Und einfacher dürfte die Lage auch nicht werden. Im Rahmen der Stromnetzstrategie sind Smart-Grid-Projekte vorgesehen. Diese bieten grosses Potential, etwa in der Fehlerlokalisierung, der Analyse der Energieübertragung oder der intelligenten Verteilung des Stroms, aber sie machen die Netze auch angreifbarer. Nicht nur werden diese komplexer, sie bieten mit den eingebauten ICT-Komponenten auch zusätzliche Angriffsfläche.
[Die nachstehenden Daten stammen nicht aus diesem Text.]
-- ==== Sys2Proof/Machine/Operands.lean ====
section
/-! DEFINITION. The barrel shifter and every operand form (30_encoding R322-R326, R342; 40_alu R410-R429; 41 R450-R453;
43 R530). -/

namespace Sys2Proof.Machine

/-- A shifter result and its carry-out. -/
structure Shifted where
  value : Word
  carry : Bool
  deriving DecidableEq, Repr

/-- The shifts by 1 to 31 (40_alu R412). -/
def shiftPlain (t : ShiftType) (v : Word) (n : Nat) : Shifted :=
  match t with
  | .lsl => ⟨v <<< n, v.getLsbD (32 - n)⟩
  | .lsr => ⟨v >>> n, v.getLsbD (n - 1)⟩
  | .asr => ⟨v.sshiftRight n, v.getLsbD (n - 1)⟩
  | .ror => ⟨ror32 v n, v.getLsbD (n - 1)⟩

/-- The immediate form, amount 0 to 31 (40_alu R420-R423, R429). -/
def shiftImm (t : ShiftType) (v : Word) (n : Nat) (cin : Bool) : Shifted :=
  if n = 0 then
    match t with
    | .lsl => ⟨v, cin⟩
    | .lsr => ⟨0#32, v.getLsbD 31⟩
    | .asr => ⟨replicateBit (v.getLsbD 31), v.getLsbD 31⟩
    | .ror => ⟨BitVec.ofBool cin ++ v.extractLsb' 1 31, v.getLsbD 0⟩
  else shiftPlain t v n

/-- The register form, amount 0 to 255 (40_alu R424-R427, R429). -/
def shiftReg (t : ShiftType) (v : Word) (n : Nat) (cin : Bool) : Shifted :=
  if n = 0 then ⟨v, cin⟩
  else if n < 32 then shiftPlain t v n
  else
    match t with
    | .lsl => ⟨0#32, n == 32 && v.getLsbD 0⟩
    | .lsr => ⟨0#32, n == 32 && v.getLsbD 31⟩
    | .asr => ⟨replicateBit (v.getLsbD 31), v.getLsbD 31⟩
    | .ror => if n % 32 = 0 then ⟨v, v.getLsbD 31⟩ else shiftPlain .ror v (n % 32)

/-- The rotated immediate (30_encoding R322; 40_alu R428). -/
def rotatedImm (rotate : BitVec 4) (imm8 : BitVec 8) : Word := ror32 (imm8.setWidth 32) (2 * rotate.toNat)

/-- The rotated immediate with its carry-out (40_alu R428). -/
def rotatedImmCarry (rotate : BitVec 4) (imm8 : BitVec 8) (cin : Bool) : Shifted :=
  let r := rotatedImm rotate imm8
  ⟨r, if rotate = 0#4 then cin else r.getLsbD 31⟩

/-- A register operand of data processing: R15 reads pc + 12 in the register-shift form (41 R450, R452). -/
def dpRegister (s : State) (regShift : Bool) (i : RegNum) : Word :=
  if regShift && i == 15#4 then s.pc + 12#32 else s.x i

/-- Is this the register-shift form A2? -/
def isRegShift : Operand2 → Bool
  | .imm _ _ => false
  | .shiftImm _ _ _ => false
  | .shiftReg _ _ _ => true

/-- Does the form name R15 as the shift amount (41 R453)? -/
def badShiftAmount : Operand2 → Bool
  | .imm _ _ => false
  | .shiftImm _ _ _ => false
  | .shiftReg _ rs _ => rs == 15#4

/-- The second operand and the shifter's carry (41 R451). -/
def operand2Value (s : State) (o : Operand2) : Shifted :=
  match o with
  | .imm rotate imm8 => rotatedImmCarry rotate imm8 s.cpsr.c
  | .shiftImm t amount rm => shiftImm t (s.x rm) amount.toNat s.cpsr.c
  | .shiftReg t rs rm => shiftReg t (dpRegister s true rm) ((s.x rs).extractLsb' 0 8).toNat s.cpsr.c

/-- The offset of a single data transfer; the carry-out is discarded (30_encoding R324). -/
def offsetValue (s : State) (o : Offset) : Word :=
  match o with
  | .imm imm12 => imm12.setWidth 32
  | .reg t amount rm => (shiftImm t (s.x rm) amount.toNat s.cpsr.c).value

/-- Does the offset name R15 (43 R534)? -/
def badOffset : Offset → Bool
  | .imm _ => false
  | .reg _ _ rm => rm == 15#4

/-- `U ? base + offset : base - offset` (43 R530). -/
def offsetAddr (u : Bool) (base offset : Word) : Word := if u then base + offset else base - offset

/-- The access address: `P ? offset_addr : base` (43 R530). -/
def accessAddr (p u : Bool) (base offset : Word) : Word := if p then offsetAddr u base offset else base

/-- The byte offset of an ARM branch (30_encoding R325). -/
def branchOffset (offset24 : BitVec 24) : Word := (offset24 ++ 0#2).signExtend 32

/-- An 8-bit field in words (30_encoding R342). -/
def word8Offset (word8 : BitVec 8) : Word := (word8 ++ 0#2).setWidth 32

/-- The halfword offset of a Thumb conditional branch (30_encoding R342). -/
def soffset8Offset (soffset8 : BitVec 8) : Word := (soffset8 ++ 0#1).signExtend 32

/-- The halfword offset of a Thumb branch (30_encoding R342). -/
def offset11Offset (offset11 : BitVec 11) : Word := (offset11 ++ 0#1).signExtend 32

/-- The registers of a list, lowest first (30_encoding R326). -/
def listRegs (list : BitVec 16) : List RegNum :=
  (List.range 16).filterMap fun i => if list.getLsbD i then some (BitVec.ofNat 4 i) else none

/-- The registers of a Thumb list, R0 to R7, lowest first (45_thumb R730). -/
def lowListRegs (list : BitVec 8) : List RegNum := listRegs (list.setWidth 16)

/-- The first address of a block transfer of `n` words (43 R560). -/
def blockStart (p u : Bool) (b : Word) (n : Nat) : Word :=
  let span := BitVec.ofNat 32 (4 * n)
  match p, u with
  | false, true => b
  | true, true => b + 4#32
  | false, false => b - span + 4#32
  | true, false => b - span

/-- The written-back base of a block transfer (43 R560). -/
def blockWriteBack (u : Bool) (b : Word) (n : Nat) : Word :=
  let span := BitVec.ofNat 32 (4 * n)
  if u then b + span else b - span

/-- Does a single transfer write its base back (43 R531)? -/
def writesBack (p w : Bool) : Bool := !p || w

/-- The access address of a single transfer (43 R530). -/
def transferAddr (s : State) (p u : Bool) (rn : RegNum) (offset : Word) : Word := accessAddr p u (s.x rn) offset

/-- The word address of a PC-relative Thumb form (45_thumb R723, R727). -/
def pcRelative (s : State) (word8 : BitVec 8) : Word := alignWord (s.pc + 4#32) + word8Offset word8

/-- The number of registers of an ARM list. -/
def listCount (list : BitVec 16) : Nat := (listRegs list).length

/-- The registers of PUSH and POP: the low list, then LR or PC (45_thumb R730). -/
def pushRegs (list : BitVec 8) (r : Bool) (extra : RegNum) : List RegNum :=
  lowListRegs list ++ (if r then [extra] else [])

/-- A 5-bit offset in units (30_encoding R342). -/
def imm5Offset (imm5 : BitVec 5) (unit : Nat) : Word := BitVec.ofNat 32 (imm5.toNat * unit)

end Sys2Proof.Machine
end

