-- ==== Sys2Proof/Machine/Multiply.lean ====
section
/-! DEFINITION. ARM multiplies (42_arm_multiply). -/

namespace Sys2Proof.Machine

/-- The operand restrictions of MUL and MLA; `rn` is Rm again for MUL (42 R500, R501). -/
def badMul (rd rn rs rm : RegNum) : Bool :=
  rd == 15#4 || rm == 15#4 || rs == 15#4 || rn == 15#4 || rd == rm

/-- The operand restrictions of the long multiplies (42 R500, R501). -/
def badMulLong (rdHi rdLo rs rm : RegNum) : Bool :=
  rdHi == 15#4 || rdLo == 15#4 || rm == 15#4 || rs == 15#4 || rdHi == rdLo || rdHi == rm || rdLo == rm

/-- Write a 32-bit product: with S, N and Z from it, C a draw, V unchanged (42 R502, R503). -/
def writeMul (s : Bool) (rd : RegNum) (r : Word) (s0 : State) : State :=
  let s1 := s0.setX rd r
  (if s then (s1.setCpsr (flagsNZC s0.cpsr r (s0.drawn.getLsbD 0))).bump else s1).advance

/-- Write a 64-bit product: with S, N and Z from it, C and V draws (42 R504, R509). -/
def writeMulLong (s : Bool) (rdHi rdLo : RegNum) (r : BitVec 64) (s0 : State) : State :=
  let s1 := (s0.setX rdLo (r.extractLsb' 0 32)).setX rdHi (r.extractLsb' 32 32)
  (if s then (s1.setCpsr (flagsLong s0.cpsr r (s0.drawn.getLsbD 0) (s0.drawn.getLsbD 1))).bump else s1).advance

/-- The unsigned product (42 R505, R506). -/
def unsignedProduct (a b : Word) : BitVec 64 := BitVec.ofNat 64 (a.toNat * b.toNat)

/-- The signed product (42 R507, R508). -/
def signedProduct (a b : Word) : BitVec 64 := BitVec.ofInt 64 (a.toInt * b.toInt)

/-- The accumulator `x[RdHi] :: x[RdLo]` (42 R506, R508). -/
def accumulator (rdHi rdLo : RegNum) (s0 : State) : BitVec 64 := s0.x rdHi ++ s0.x rdLo

/-- The four long multiplies (42 R509). -/
def mulLong (s : Bool) (rdHi rdLo rs rm : RegNum) (r : BitVec 64) (s0 : State) : Result :=
  unlessUnpredictable (badMulLong rdHi rdLo rs rm) (.next (writeMulLong s rdHi rdLo r s0))

/-- `MUL` (A4, 42 R502). -/
def execArmMul (cond : Cond) (s : Bool) (rd _sbz rs rm : RegNum) (s0 : State) : Result :=
  conditional cond s0 fun s1 =>
    unlessUnpredictable (badMul rd rm rs rm) (.next (writeMul s rd (s1.x rm * s1.x rs) s1))

/-- `MLA` (A4, 42 R503). -/
def execArmMla (cond : Cond) (s : Bool) (rd rn rs rm : RegNum) (s0 : State) : Result :=
  conditional cond s0 fun s1 =>
    unlessUnpredictable (badMul rd rn rs rm) (.next (writeMul s rd (s1.x rm * s1.x rs + s1.x rn) s1))

/-- `UMULL` (A5, 42 R505). -/
def execArmUmull (cond : Cond) (s : Bool) (rdHi rdLo rs rm : RegNum) (s0 : State) : Result :=
  conditional cond s0 fun s1 =>
    mulLong s rdHi rdLo rs rm (unsignedProduct (s1.x rm) (s1.x rs)) s1

/-- `UMLAL` (A5, 42 R506). -/
def execArmUmlal (cond : Cond) (s : Bool) (rdHi rdLo rs rm : RegNum) (s0 : State) : Result :=
  conditional cond s0 fun s1 =>
    mulLong s rdHi rdLo rs rm (unsignedProduct (s1.x rm) (s1.x rs) + accumulator rdHi rdLo s1) s1

/-- `SMULL` (A5, 42 R507). -/
def execArmSmull (cond : Cond) (s : Bool) (rdHi rdLo rs rm : RegNum) (s0 : State) : Result :=
  conditional cond s0 fun s1 =>
    mulLong s rdHi rdLo rs rm (signedProduct (s1.x rm) (s1.x rs)) s1

/-- `SMLAL` (A5, 42 R508). -/
def execArmSmlal (cond : Cond) (s : Bool) (rdHi rdLo rs rm : RegNum) (s0 : State) : Result :=
  conditional cond s0 fun s1 =>
    mulLong s rdHi rdLo rs rm (signedProduct (s1.x rm) (s1.x rs) + accumulator rdHi rdLo s1) s1

/-- `UMAAL-path__no-op` (The UMAAL encoding, a no-op: 42 R510). -/
def execArmUmaal (cond : Cond) (_rdHi _rdLo _rs _rm : RegNum) (s0 : State) : Result :=
  conditional cond s0 nextInstr

end Sys2Proof.Machine
end

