/-- The opcode table, part 5. -/
def thumbTable5 : List ThumbPattern := [
  thumbPattern .ldrPc 0xF800#16 0x4800#16,
  thumbPattern .strReg 0xFE00#16 0x5000#16,
  thumbPattern .strbReg 0xFE00#16 0x5400#16,
  thumbPattern .ldrReg 0xFE00#16 0x5800#16,
  thumbPattern .ldrbReg 0xFE00#16 0x5C00#16,
  thumbPattern .strhReg 0xFE00#16 0x5200#16,
  thumbPattern .ldrhReg 0xFE00#16 0x5A00#16,
  thumbPattern .ldsb 0xFE00#16 0x5600#16]

/-- The opcode table, part 6. -/
def thumbTable6 : List ThumbPattern := [
  thumbPattern .ldsh 0xFE00#16 0x5E00#16,
  thumbPattern .strImm 0xF800#16 0x6000#16,
  thumbPattern .ldrImm 0xF800#16 0x6800#16,
  thumbPattern .strbImm 0xF800#16 0x7000#16,
  thumbPattern .ldrbImm 0xF800#16 0x7800#16,
  thumbPattern .strhImm 0xF800#16 0x8000#16,
  thumbPattern .ldrhImm 0xF800#16 0x8800#16,
  thumbPattern .strSp 0xF800#16 0x9000#16]

/-- The opcode table, part 7. -/
def thumbTable7 : List ThumbPattern := [
  thumbPattern .ldrSp 0xF800#16 0x9800#16,
  thumbPattern .addPc 0xF800#16 0xA000#16,
  thumbPattern .addSp 0xF800#16 0xA800#16,
  thumbPattern .adjustSp 0xFF00#16 0xB000#16,
  thumbPattern .push 0xFE00#16 0xB400#16,
  thumbPattern .pop 0xFE00#16 0xBC00#16,
  thumbPattern .undef1011 0xF000#16 0xB000#16,
  thumbPattern .stmia 0xF800#16 0xC000#16]

/-- The opcode table, part 8. -/
def thumbTable8 : List ThumbPattern := [
  thumbPattern .ldmia 0xF800#16 0xC800#16,
  thumbPattern .swi 0xFF00#16 0xDF00#16,
  thumbPattern .undefCond14 0xFF00#16 0xDE00#16,
  thumbPattern .bCond 0xF000#16 0xD000#16,
  thumbPattern .b 0xF800#16 0xE000#16,
  thumbPattern .undefBlxSuffix 0xF800#16 0xE800#16,
  thumbPattern .blFirst 0xF800#16 0xF000#16,
  thumbPattern .blSecond 0xF800#16 0xF800#16]

/-- The rows in decode order. -/
def thumbTable : List ThumbPattern :=
  thumbTable1 ++ thumbTable2 ++ thumbTable3 ++ thumbTable4 ++ thumbTable5 ++ thumbTable6 ++ thumbTable7 ++ thumbTable8

/-- The first row a word fits. -/
def armRow (p : ArmParts) : Option ArmRow := (armTable.find? (·.fits p)).map (·.row)

/-- The first row a halfword fits. -/
def thumbRow (p : ThumbParts) : Option ThumbRow := (thumbTable.find? (·.fits p)).map (·.row)

/-! ### From a row and its fields to the instruction -/

namespace ArmParts

/-- Bit `n` of bits 27:20 of the word. -/
def opBit (p : ArmParts) (n : Nat) : Bool := p.op.getLsbD n

/-- Bits 27:0 of the word. -/
def body (p : ArmParts) : BitVec 28 := p.op ++ p.a ++ p.b ++ p.c ++ p.lo ++ p.d

/-- Bits 11:7 of the word: `shift_imm`. -/
def shiftAmount (p : ArmParts) : BitVec 5 := p.c ++ p.lo.extractLsb' 3 1

/-- Bits 6:5 of the word: `shift`. -/
def shiftType (p : ArmParts) : ShiftType := .ofBits (p.lo.extractLsb' 1 2)

/-- The operand form of data processing (30_encoding R320, the note on line 6; R322, R323). -/
def operand2 (p : ArmParts) : Operand2 :=
  if p.opBit 5 then .imm p.c (p.lo ++ p.d)
  else if p.lo.getLsbD 0 then .shiftReg p.shiftType p.c p.d
  else .shiftImm p.shiftType p.shiftAmount p.d

/-- The offset of a single data transfer (30_encoding R324). -/
def offset (p : ArmParts) : Offset :=
  if p.opBit 5 then .reg p.shiftType p.shiftAmount p.d else .imm (p.c ++ p.lo ++ p.d)

/-- Bits 23:0 of the word. -/
def low24 (p : ArmParts) : BitVec 24 := p.op.extractLsb' 0 4 ++ p.a ++ p.b ++ p.c ++ p.lo ++ p.d

end ArmParts

/-- Build the instruction of a row from the word's fields (30_encoding R303). -/
def ArmParts.build (p : ArmParts) (row : ArmRow) : Instr :=
  let cond := Cond.ofBits p.cond
  let s := p.opBit 0
  let pp := p.opBit 4
  let u := p.opBit 3
  let w := p.opBit 1
  match row with
  | .bx => .armBx cond p.d
  | .mul => .armMul cond s p.a p.b p.c p.d
  | .mla => .armMla cond s p.a p.b p.c p.d
  | .umull => .armUmull cond s p.a p.b p.c p.d
  | .umlal => .armUmlal cond s p.a p.b p.c p.d
  | .smull => .armSmull cond s p.a p.b p.c p.d
  | .smlal => .armSmlal cond s p.a p.b p.c p.d
  | .umaal => .armUmaal cond p.a p.b p.c p.d
  | .swp => .armSwp cond p.a p.b p.d
  | .swpb => .armSwpb cond p.a p.b p.d
  | .unpredSwap => .armUnpredSwap cond p.body
  | .undefMultiply => .armUndefMultiply cond p.body
  | .unpredDoubleword => .armUnpredDoubleword cond p.body
  | .strhImm => .armStrhImm cond pp u w p.a p.b (p.c ++ p.d)
  | .strhReg => .armStrhReg cond pp u w p.a p.b p.d
  | .ldrhImm => .armLdrhImm cond pp u w p.a p.b (p.c ++ p.d)
  | .ldrhReg => .armLdrhReg cond pp u w p.a p.b p.d
  | .ldrsbImm => .armLdrsbImm cond pp u w p.a p.b (p.c ++ p.d)
  | .ldrsbReg => .armLdrsbReg cond pp u w p.a p.b p.d
  | .ldrshImm => .armLdrshImm cond pp u w p.a p.b (p.c ++ p.d)
  | .ldrshReg => .armLdrshReg cond pp u w p.a p.b p.d
  | .unpredHalfwordReg => .armUnpredHalfwordReg cond p.body
  | .mrs => .armMrs cond (p.opBit 2) p.b
  | .msrReg => .armMsrReg cond (p.opBit 2) p.a p.d
  | .unpredMrs => .armUnpredMrs cond p.body
  | .unpredMsrReg => .armUnpredMsrReg cond p.body
  | .undefCompareReg => .armUndefCompareReg cond p.body
  | .msrImm => .armMsrImm cond (p.opBit 2) p.a p.c (p.lo ++ p.d)
  | .unpredMsrImm => .armUnpredMsrImm cond p.body
  | .undefCompareImm => .armUndefCompareImm cond p.body
  | .and => .armAnd cond s p.a p.b p.operand2
  | .eor => .armEor cond s p.a p.b p.operand2
  | .sub => .armSub cond s p.a p.b p.operand2
  | .rsb => .armRsb cond s p.a p.b p.operand2
  | .add => .armAdd cond s p.a p.b p.operand2
  | .adc => .armAdc cond s p.a p.b p.operand2
  | .sbc => .armSbc cond s p.a p.b p.operand2
  | .rsc => .armRsc cond s p.a p.b p.operand2
  | .tst => .armTst cond p.a p.b p.operand2
  | .teq => .armTeq cond p.a p.b p.operand2
  | .cmp => .armCmp cond p.a p.b p.operand2
  | .cmn => .armCmn cond p.a p.b p.operand2
  | .orr => .armOrr cond s p.a p.b p.operand2
  | .mov => .armMov cond s p.a p.b p.operand2
  | .bic => .armBic cond s p.a p.b p.operand2
  | .mvn => .armMvn cond s p.a p.b p.operand2
  | .undefA14 => .armUndefA14 cond p.body
  | .ldrt => .armLdrt cond u p.a p.b p.offset
  | .strt => .armStrt cond u p.a p.b p.offset
  | .ldrbt => .armLdrbt cond u p.a p.b p.offset
  | .strbt => .armStrbt cond u p.a p.b p.offset
  | .ldr => .armLdr cond pp u w p.a p.b p.offset
  | .str => .armStr cond pp u w p.a p.b p.offset
  | .ldrb => .armLdrb cond pp u w p.a p.b p.offset
  | .strb => .armStrb cond pp u w p.a p.b p.offset
  | .ldm => .armLdm cond pp u (p.opBit 2) w p.a (p.b ++ p.c ++ p.lo ++ p.d)
  | .stm => .armStm cond pp u (p.opBit 2) w p.a (p.b ++ p.c ++ p.lo ++ p.d)
  | .b => .armB cond p.low24
  | .bl => .armBl cond p.low24
  | .ldcStc => .armLdcStc cond pp u (p.opBit 2) w s p.a p.b p.c (p.lo ++ p.d)
  | .cdp => .armCdp cond (p.op.extractLsb' 0 4) p.a p.b p.c (p.lo.extractLsb' 1 3) p.d
  | .mcr => .armMcr cond (p.op.extractLsb' 1 3) p.a p.b p.c (p.lo.extractLsb' 1 3) p.d
  | .mrc => .armMrc cond (p.op.extractLsb' 1 3) p.a p.b p.c (p.lo.extractLsb' 1 3) p.d
  | .swi => .armSwi cond p.low24

namespace ThumbParts

/-- Bits 7:0 of the halfword. -/
def low8 (p : ThumbParts) : BitVec 8 := p.k ++ p.m ++ p.l

/-- Bits 10:8 of the halfword. -/
def reg (p : ThumbParts) : LowReg := p.hi.extractLsb' 0 3

/-- Bits 10:6 of the halfword. -/
def imm5 (p : ThumbParts) : BitVec 5 := p.hi.extractLsb' 0 3 ++ p.k

/-- Bits 8:6 of the halfword. -/
def high3 (p : ThumbParts) : BitVec 3 := p.hi.extractLsb' 0 1 ++ p.k

/-- Bits 10:0 of the halfword. -/
def low11 (p : ThumbParts) : BitVec 11 := p.hi.extractLsb' 0 3 ++ p.k ++ p.m ++ p.l

/-- H1 :: Rd/Hd of T5. -/
def hiRd (p : ThumbParts) : RegNum := p.k.extractLsb' 1 1 ++ p.l

/-- H2 :: Rs/Hs of T5. -/
def hiRs (p : ThumbParts) : RegNum := p.k.extractLsb' 0 1 ++ p.m

end ThumbParts

/-- Build the instruction of a row from the halfword's fields (30_encoding R330). -/
def ThumbParts.build (p : ThumbParts) (row : ThumbRow) : Instr :=
  match row with
  | .addReg => .thumbAddReg p.high3 p.m p.l
  | .subReg => .thumbSubReg p.high3 p.m p.l
  | .addImm3 => .thumbAddImm3 p.high3 p.m p.l
  | .subImm3 => .thumbSubImm3 p.high3 p.m p.l
  | .lslImm => .thumbLslImm p.imm5 p.m p.l
  | .lsrImm => .thumbLsrImm p.imm5 p.m p.l
  | .asrImm => .thumbAsrImm p.imm5 p.m p.l
  | .movImm8 => .thumbMovImm8 p.reg p.low8
  | .cmpImm8 => .thumbCmpImm8 p.reg p.low8
  | .addImm8 => .thumbAddImm8 p.reg p.low8
  | .subImm8 => .thumbSubImm8 p.reg p.low8
  | .and => .thumbAnd p.m p.l
  | .eor => .thumbEor p.m p.l
  | .lsl => .thumbLsl p.m p.l
  | .lsr => .thumbLsr p.m p.l
  | .asr => .thumbAsr p.m p.l
  | .adc => .thumbAdc p.m p.l
  | .sbc => .thumbSbc p.m p.l
  | .ror => .thumbRor p.m p.l
  | .tst => .thumbTst p.m p.l
  | .neg => .thumbNeg p.m p.l
  | .cmp => .thumbCmp p.m p.l
  | .cmn => .thumbCmn p.m p.l
  | .orr => .thumbOrr p.m p.l
  | .mul => .thumbMul p.m p.l
  | .bic => .thumbBic p.m p.l
  | .mvn => .thumbMvn p.m p.l
  | .undefBlxReg => .thumbUndefBlxReg (p.k.extractLsb' 0 1 ++ p.m ++ p.l)
  | .bx => .thumbBx p.hiRs p.l
  | .addHi => .thumbAddHi p.hiRd p.hiRs
  | .cmpHi => .thumbCmpHi p.hiRd p.hiRs
  | .movHi => .thumbMovHi p.hiRd p.hiRs
  | .ldrPc => .thumbLdrPc p.reg p.low8
  | .strReg => .thumbStrReg p.high3 p.m p.l
  | .strbReg => .thumbStrbReg p.high3 p.m p.l
  | .ldrReg => .thumbLdrReg p.high3 p.m p.l
  | .ldrbReg => .thumbLdrbReg p.high3 p.m p.l
  | .strhReg => .thumbStrhReg p.high3 p.m p.l
  | .ldrhReg => .thumbLdrhReg p.high3 p.m p.l
  | .ldsb => .thumbLdsb p.high3 p.m p.l
  | .ldsh => .thumbLdsh p.high3 p.m p.l
  | .strImm => .thumbStrImm p.imm5 p.m p.l
  | .ldrImm => .thumbLdrImm p.imm5 p.m p.l
  | .strbImm => .thumbStrbImm p.imm5 p.m p.l
  | .ldrbImm => .thumbLdrbImm p.imm5 p.m p.l
  | .strhImm => .thumbStrhImm p.imm5 p.m p.l
  | .ldrhImm => .thumbLdrhImm p.imm5 p.m p.l
  | .strSp => .thumbStrSp p.reg p.low8
  | .ldrSp => .thumbLdrSp p.reg p.low8
  | .addPc => .thumbAddPc p.reg p.low8
  | .addSp => .thumbAddSp p.reg p.low8
  | .adjustSp => .thumbAdjustSp (p.k.getLsbD 1) (p.k.extractLsb' 0 1 ++ p.m ++ p.l)
  | .push => .thumbPush (p.hi.getLsbD 0) p.low8
  | .pop => .thumbPop (p.hi.getLsbD 0) p.low8
  | .undef1011 => .thumbUndef1011 (p.hi.extractLsb' 0 4 ++ p.k ++ p.m ++ p.l)
  | .stmia => .thumbStmia p.reg p.low8
  | .ldmia => .thumbLdmia p.reg p.low8
  | .swi => .thumbSwi p.low8
  | .undefCond14 => .thumbUndefCond14 p.low8
  | .bCond => .thumbBCond (Cond.ofBits (p.hi.extractLsb' 0 4)) p.low8
  | .b => .thumbB p.low11
  | .undefBlxSuffix => .thumbUndefBlxSuffix p.low11
  | .blFirst => .thumbBlFirst p.low11
  | .blSecond => .thumbBlSecond p.low11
Auf die Frage zu Gegenmassnahmen bleibt Henry vage: Es seien verschiedene Anstrengungen im Gange, um die Sicherheit zu erhöhen. Diese sollen Komponenten, eine mögliche Zertifizierung, notwendige Audits, Supply Chain und Betrieb betreffen, so der Cyberspezialist des BFE. In den USA hat das National Institute of Standards and Technology (Nist) bereits 2014 einen Katalog für die Cybersicherheit von Smart-Grid-Systemen veröffentlicht. Laut der Roadmap für die Smart-Grid-Umsetzung stützt sich die Schweiz darauf ab.